Где я упустила этот момент, трудно сказать... Где-то произошёл надлом, где-то порвалась та самая нить, которая соединяла все процессы воедино. Нет, он не сдался и впахивал целыми днями как раб на галерах. Но он же учёный, он понимал разницу между "Всё идёт хорошо" и "Что-то пошло не так". Наверное всё наложилось одно на другое. Я думаю, он не просто так пересматривал период распада своей страны десятки раз. И, наверное, это было его болью. По иронии судьбы, во время второй мировой войны он был ранен именно в бедро, которое так и не поддавалось, не смотря на всеобщие старания. Он, конечно, не подал виду, как специалист, но в документации подробно рассматривался вариант отключения его от всех систем жизнеобеспечения, на случай, если не будет ни малейшей даже гипотетической перспективы. С какого-то момента мы оба начали играть каждый свою роль. Я его поддерживала как могла и хохотала над его шутками, он хорохорился и приговаривал, мол, "Не таких ещё обламывали", а тут какое-то бедро несчастное.

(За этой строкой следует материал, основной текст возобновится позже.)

/-- SUP (R433). The current that the controller senses on a phase is an open value. -/
def W.readSup (w : W) (o : Nat) : Nat × W :=
  let d := w.dev
  let s := d.sup
  if 0x40 ≤ o ∧ o < 0x80 then
    let i := (o - 0x40) / 4
    let head := flagAt (s.dropped.getLsbD i) 31 + flagAt (s.phCause.getLsbD i) 30
    if d.phaseOn i then
      let (k, w) := w.draw
      (head + (Config.openWord k).toNat % 2 ^ 24, w)
    else (head, w)
  else
    (if o < 0x18 then d.railWord (o / 4)
     else if o = 0x20 then Config.trim.val * 2 ^ 16 + s.vset
     else if o = 0x24 then
       flagAt d.throttled 31 + flagAt (s.held d.now) 30 + flagAt s.warn 2 + flagAt s.current 1 + flagAt s.cap 0
     else if o = 0x28 then flagAt s.lock 31 + s.lost * 2 ^ 16 + s.capW
     else if o = 0x2C then s.ilim
     else if 0x80 ≤ o ∧ o < 0x98 then (Tab.look 0 s.cnt ((o - 0x80) / 4)).toNat
     else 0, w)

/-- AON (R434). -/
def Dev.readAon (d : Dev) (o : Nat) : Nat :=
  let a := d.aon
  match o with
  | 0x00 => a.bakcfg.toNat
  | 0x04 => flagAt a.vbakSrc 31 + flagAt a.hand.isSome 30 + flagAt a.charging 29 + a.vbak % 2 ^ 16
  | 0x08 => a.energy
  | 0x0C => a.epi.toNat
  | 0x10 => wordOf a.ret.toNat 0
  | 0x14 => wordOf a.ret.toNat 1
  | 0x18 => flagAt a.closed 8 + flagAt a.unsaved 0
  | 0x1C => a.brown.toNat
  | _ => 0

/-- The oldest sequence number in the ring; the next one while the ring is empty (R481; log entry 30). -/
def Log.oldr (l : Log) : Word := match l.ring with | e :: _ => e.seq | [] => l.next

/-- LOG.MSTAT (R481). -/
def Dev.mstat (d : Dev) : Nat :=
  let l := d.log
  let fail := l.mfail.isSome
  flagAt (fail || l.mwear || l.menergy || d.aon.closed) 31 + flagAt fail 30 + flagAt l.mwear 29 + flagAt l.menergy 28
    + flagAt d.aon.closed 27 + l.bad.toNat

/-- LOG.TEMP (R463, R481). -/
def Dev.tempWord (d : Dev) (k : Nat) : Nat :=
  if d.hubLive && !d.lockedOut then
    match Tab.look none d.temps.t k with
    | some t => 2 ^ 31 + wrapI 16 t
    | none => 0
  else 0

/-- LOG (R481). -/
def Dev.readLog (d : Dev) (o : Nat) : Nat :=
  let l := d.log
  if 0x30 ≤ o ∧ o < 0x3C then d.tempWord ((o - 0x30) / 4)
  else if 0x80 ≤ o ∧ o < 0x100 then leAt l.ent (o - 0x80) 4
  else match o with
    | 0x00 => l.next.toNat
    | 0x04 => l.oldr.toNat
    | 0x08 => l.unm.toNat
    | 0x0C => l.oldm.toNat
    | 0x10 => l.sel.toNat
    | 0x14 => flagAt l.busy 31 + l.ssrc.val
    | 0x18 => l.ovf.toNat
    | 0x1C => l.wdog.toNat
    | 0x20 => d.mstat
    | 0x24 => l.qdrop.toNat
    | _ => 0

/-- Codes of JTG.START.state (R455). -/
def StState.code : StState → Nat
  | .none => 0
  | .seq => 1
  | .test => 2
  | .load => 3
  | .ready => 4
  | .failed => 5
  | .scan => 6

/-- JTG (R455). -/
def Dev.readJtg (d : Dev) (o : Nat) : Nat :=
  let s := d.start
  if 0x10 ≤ o ∧ o < 0x30 then listWord d.colShown ((o - 0x10) / 4)
  else match o with
    | 0x00 => s.state.code * 2 ^ 28 + s.cause.toNat * 2 ^ 16 + s.kind.val * 256 + s.why.toNat
    | 0x04 => s.strap.toNat
    | 0x08 => s.time.toNat
    | 0x40 => s.d2dFail.toNat * 2 ^ 16 + s.d2dRep.toNat * 2 ^ 8 + s.hbmFail.toNat
    | 0x44 => flagAt (s.state == .scan) 1 + b2n s.owner
    | _ => 0

/-- An entry of an MSI-X table (R228). -/
def Dev.readMsix (d : Dev) (fn o : Nat) : Nat :=
  let v := Tab.look Vec.reset d.pci.vecs (vecKey fn (o / 16))
  match o % 16 with
  | 0 => wordOf v.addr.toNat 0
  | 4 => wordOf v.addr.toNat 1
  | 8 => v.data.toNat
  | 12 => b2n v.masked
  | _ => 0
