/-- The clock, power, link, fabric, time, stage, log, key, reset and test commands take effect, wait, or are turned away. er 408 before er 300 and the line drained= of fab chip (log entry 35), and the order of the sectors that log clear erases (log entry 36), are the model's choice: 11_atser_commands (R283), 11_atser_commands (R287), 11_atser_commands (R288), 11_atser_commands (R290), 11_atser_commands (R291), 11_atser_commands (R294), 11_atser_commands (R296), 11_atser_commands (R298), 11_atser_commands (R299), 11_atser_commands (R300). -/
def Obligations.SettingCommandsActAsTheirRegisters : Prop :=
  ∀ (s : State) (n : Fin 2) (c : CmdCtx), Turn s n c →
    let is (x : Cmd) : Prop := c.cmd.spec.cmd = x
    let only (keep : Dev → Dev → Dev) (t : State) : Prop :=
      Only (fun d e => { keep d e with con := e.con, pci := e.pci, outs := e.outs, log := e.log }) s t
    let asWrite (i : Instr) (t : State) : Prop := ∃ u, exec i s.served = .next u ∧ t.mem = u.mem ∧
      t.dev = { u.dev with con := t.dev.con, pci := t.dev.pci, outs := t.dev.outs, start := s.dev.start
                           pwr := { u.dev.pwr with returning := s.dev.pwr.returning } }
    let answer (t : State) (code : Nat) : Prop := Answers s t n c code []
    let nothing (t : State) (code : Nat) : Prop := answer t code ∧ only (fun d _ => d) t ∧ (code < 500 → t.dev.log = s.dev.log)
    let cfg := s.dev.start.cfg
    let stopped : Drain :=
      ⟨(List.range 128).filter fun k => (s.dev.sag k).st == .running, (List.range 256).filter fun q => (s.dev.q q).en, s.dev.now⟩
    let drains (t : State) : Prop := Waits s t n c .drain ∧ t.dev.con.drain = some stopped ∧
      (∀ k < 128, (t.dev.sag k).st = if (s.dev.sag k).st = .running then (if s.dev.sagBusy k then .draining else .off) else (s.dev.sag k).st) ∧
      (∀ q < 256, t.dev.q q = { s.dev.q q with en := false }) ∧ only (fun d e => { d with cmp := e.cmp, dma := e.dma }) t
    let resumed (t : State) : Prop := t.dev.con.drain = none ∧ (∀ k < 128, (t.dev.sag k).st = (s.dev.sag k).st) ∧
      ∀ q < 256, (t.dev.q q).en = (s.dev.q q).en
    let setting (i : Instr) (now drained : State → Prop) : Prop := ∀ d, c.flag "drain" = .ok d → Completes i s fun t =>
      if d then (if s.work.drainStart.dev.atLoad then drains t else drained t)
      else if s.dev.atLoad then nothing t 403 else now t
    let flashes (c' : Cfg) (by_ : Option Nat) (t : State) : Prop :=
      let x := { c' with gen := cfg.gen + 1, sector := 1 - cfg.sector }
      Waits s t n c .flash ∧ t.dev.log = { s.dev.log with
        cfgw := some ⟨1 - cfg.sector, x.bytes, x, by_⟩, cfgRes := none
        ops := s.dev.log.ops ++ [⟨true, 0x1000 * (1 - cfg.sector), [], .cfg 0⟩] }
    let writes (i : Instr) (c' : Cfg) (by_ : Option Nat) : Prop := setting i
      (fun t => if s.dev.aon.mayFlash eraseCost then flashes c' by_ t ∧ only (fun d _ => d) t else nothing t 502)
      fun t => if s.dev.aon.mayFlash eraseCost then flashes c' by_ t ∧ t.dev.con.drain = some stopped else answer t 502 ∧ resumed t
    (is .aclkSet → ∀ p, argNum (c.arg 0) 0 8 = .ok p → Completes (.aclkSet n) s fun t => asWrite (.aclkTargetWrite .con (BitVec.ofNat 32 p)) t ∧
      if t.dev.hub.changing then Waits s t n c .aclk else Answers s t n c 0 [kvText "cur" (decText s.dev.hub.cur.toNat)]) ∧
    (is .pwrReq → ∀ k x l f, argWord (c.arg 0) ["clu", "hub", "port", "hbm"] = .ok k → argWord (c.arg 1) ["active", "idle", "banked"] = .ok x →
      c.domains k = .ok l → c.flag "force" = .ok f → Completes (.pwrReq n) s fun t =>
        let tgt : PSt := match x with | 0 => .active | 1 => .idle | _ => .banked
        Waits s t n c (.pwr l (f && tgt ≠ .active)) ∧
        (f = true → tgt ≠ .active → ∀ d ∈ l, (t.dev.dom d).forceReq = some tgt ∧ (t.dev.dom d).forceCon = true ∧ (t.dev.dom d).cur = (s.dev.dom d).cur) ∧
        ∀ d, f = false → tgt ≠ .active → l = [d] → d ≠ hubDom →
          (((s.dev.dom d).entry.isSome ∨ (s.dev.dom d).wake.isSome) → (t.dev.dom d).queued = (s.dev.dom d).queued ++ [⟨tgt, false, false, true⟩]) ∧
          ((s.dev.dom d).entry = none → (s.dev.dom d).wake = none → (s.dev.dom d).cur = .active → (t.dev.dom d).fromCon = true ∧
            (t.dev.dom d).entry = some ⟨.request, if k = 2 then .banked else tgt, domPorts d, [], false, false, s.dev.now, []⟩)) ∧
    (is .pwrRefusals → ∀ f lines, c.flag "clear" = .ok f →
      c.page (s.dev.pwr.reftab.map fun x => pairsText [("refuser", refuserName x.1.toNat), ("count", decText x.2.toNat)]) = .done 0 lines →
      Completes (.pwrRefusals n) s fun t => Answers s t n c 0 lines ∧ only (fun d e => { d with pwr := e.pwr }) t ∧
        t.dev.pwr = if f then { s.dev.pwr with reftab := [] } else s.dev.pwr) ∧
    (∀ p : Fin 12, argNum (c.arg 0) 0 11 = .ok p.val →
      (is .lnkTrain → Completes (.lnkTrain n) s fun t => asWrite (.lnkTrainStart .con p) t ∧
        if t.dev.training p then answer t 0 else Waits s t n c (.lnkTrain p)) ∧
      (is .lnkPark → Completes (.lnkPark n) s fun t => asWrite (.lnkTrainPark .con p) t ∧
        if (t.dev.port p).state = .parked then answer t 0 else Waits s t n c (.lnkPark p))) ∧
    (is .lnkAlloc → ∀ l, argLanes (c.arg 0) = .ok l → writes (.lnkAlloc n) { cfg with lanes := lanesBytes l } none) ∧
    (is .fabChip → ∀ x, argChip (c.arg 0) = .ok x → 
      let v : Word := match x with | some k => BitVec.ofNat 32 (2 ^ 31 + k) | none => 0
      setting (.fabChip n) (fun t => answer t 0 ∧ asWrite (.chipovWrite .con v) t) fun t => resumed t ∧ t.dev.fab.chipov = v ∧
        Answers s t n c 0 (sideLines (listTexts stopped.sags) (listTexts stopped.queues))) ∧
    (is .fabSlice → ∀ x, argNum (c.arg 0) 0 0xFFFF = .ok x → writes (.fabSlice n) { cfg with slice := BitVec.ofNat 16 x } none) ∧
    (is .keySet → ∀ k key, argKey c = .ok (k, key) → writes (.keySet n) { cfg with kid := BitVec.ofNat 32 k, key := key } (some n.val)) ∧
    (is .keyClear → writes (.keyClear n) { cfg with kid := 0, key := List.replicate 32 0 } (some n.val)) ∧
    (is .timeSet → ∀ x, argNum (c.arg 0) 0 (2 ^ 64 - 1) = .ok x → Completes (.timeSet n) s fun t =>
      if s.dev.fab.state = .admitted ∧ s.dev.fab.master = false then nothing t 408
      else if x < s.dev.fab.time.toNat then nothing t 300
      else answer t 0 ∧ t.dev.fab = { s.dev.fab with time := BitVec.ofNat 64 x } ∧ only (fun d e => { d with fab := e.fab }) t) ∧
    (is .logMark → ∀ m, c.arg 0 = some (.val (.str m)) → Completes (.logMark n) s fun t => answer t 0 ∧ only (fun d _ => d) t ∧
      t.dev.log = s.dev.log.enqueue s.dev.now ⟨0x0800, srcOf 0x0A n, none, zeroPad 64 m, s.dev.stampTime, 0, 1, [], []⟩) ∧
    (is .logClear → Completes (.logClear n) s fun t =>
      if s.dev.aon.vbakSrc = true ∨ s.dev.aon.mayFlash eraseCost = false then nothing t 502
      else Waits s t n c .flash ∧ only (fun d _ => d) t ∧
        t.dev.log = { s.dev.log with cfgRes := none, oldm := t.dev.log.oldm, ops := s.dev.log.ops ++
          [⟨true, 0x800000 + (s.dev.log.mpage / 16 + 1) % 2048 * 4096, [], .clear true 2047⟩] } ∧
        (s.dev.log.ops ≠ [] → t.dev.log.oldm = s.dev.log.oldm)) ∧
    (is .stageSet → ∀ (k : Fin 5) v, argWord (c.arg 0) settingNames = .ok k.val → argNum (c.arg 1) 0 60000 = .ok v → Completes (.stageSet n) s fun t =>
      if stageRange k v = false then nothing t 300 else if s.dev.stage.pend then nothing t 407
      else answer t 0 ∧ asWrite (.stageRegisterWrite .con k (BitVec.ofNat 32 (2 ^ 31 + v))) t) ∧
    (is .stageDrop → Completes (.stageDrop n) s fun t =>
      if s.dev.stage.pend then nothing t 407
      else answer t 0 ∧ t.dev.stage = { s.dev.stage with stg := [] } ∧ only (fun d e => { d with stage := e.stage }) t) ∧
    (is .commit → Completes (.commit n) s fun t =>
      if s.dev.stage.pend then nothing t 407
      else asWrite (.stageCommitWrite .con) t ∧
        if t.dev.stage.pend then Waits s t n c .commit else Answers s t n c 0 [kvText "gen" (decText s.dev.stage.cgen.toNat)]) ∧
    (is .reset → ∀ k, argWord (c.arg 0) ["warm", "cold"] = .ok k → Completes (.reset n) s fun t => answer t 0 ∧ only (fun d _ => d) t ∧
      t.dev.con.resetCmd = some (k == 1)) ∧
    (is .testBscan → ∀ k, argWord (c.arg 0) ["off", "on"] = .ok k → Completes (.testBscan n) s fun t =>
      if s.dev.atLoad = true then nothing t 403
      else answer t 0 ∧ only (fun d e => { d with start := e.start }) t ∧ t.dev.start = { s.dev.start with owner := k == 1 })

Он мало, что профессор-физиолог, так он же и родной дедушка и по капиллярам моих глаз он понял, что я всю ночь проплакала. Он взял тогда мою руку в свою шершавую ладонь и сказал - "Ну, не жили люди 140 лет - нечего и начинать". Позади было более года изнурительного труда, каторжной пахоты, пота, крови, нервов, седых волос. Когда он на это решился, трудно сказать, да и зачем об этом было спрашивать. Если то, насколько он умудрился восстановить верхнюю часть тела за это время, это совершенно фантастическое достижение, то решиться закончить эксперимент, как мне кажется - это за гранью возможностей современного человека. Он, вдруг, сказал, что был момент, когда боль была такой невыносимой, что он сам хотел нажать на кнопку, но просто не дотянулся. Он протянул почерневшую от пигментных пятен ладонь, положил сверху мою и, вдруг, сказал - "Ты это, батю-то не забудь разморозить!"
Мой смех прервал длинный протяжный писк и сплошная прямая на мониторе.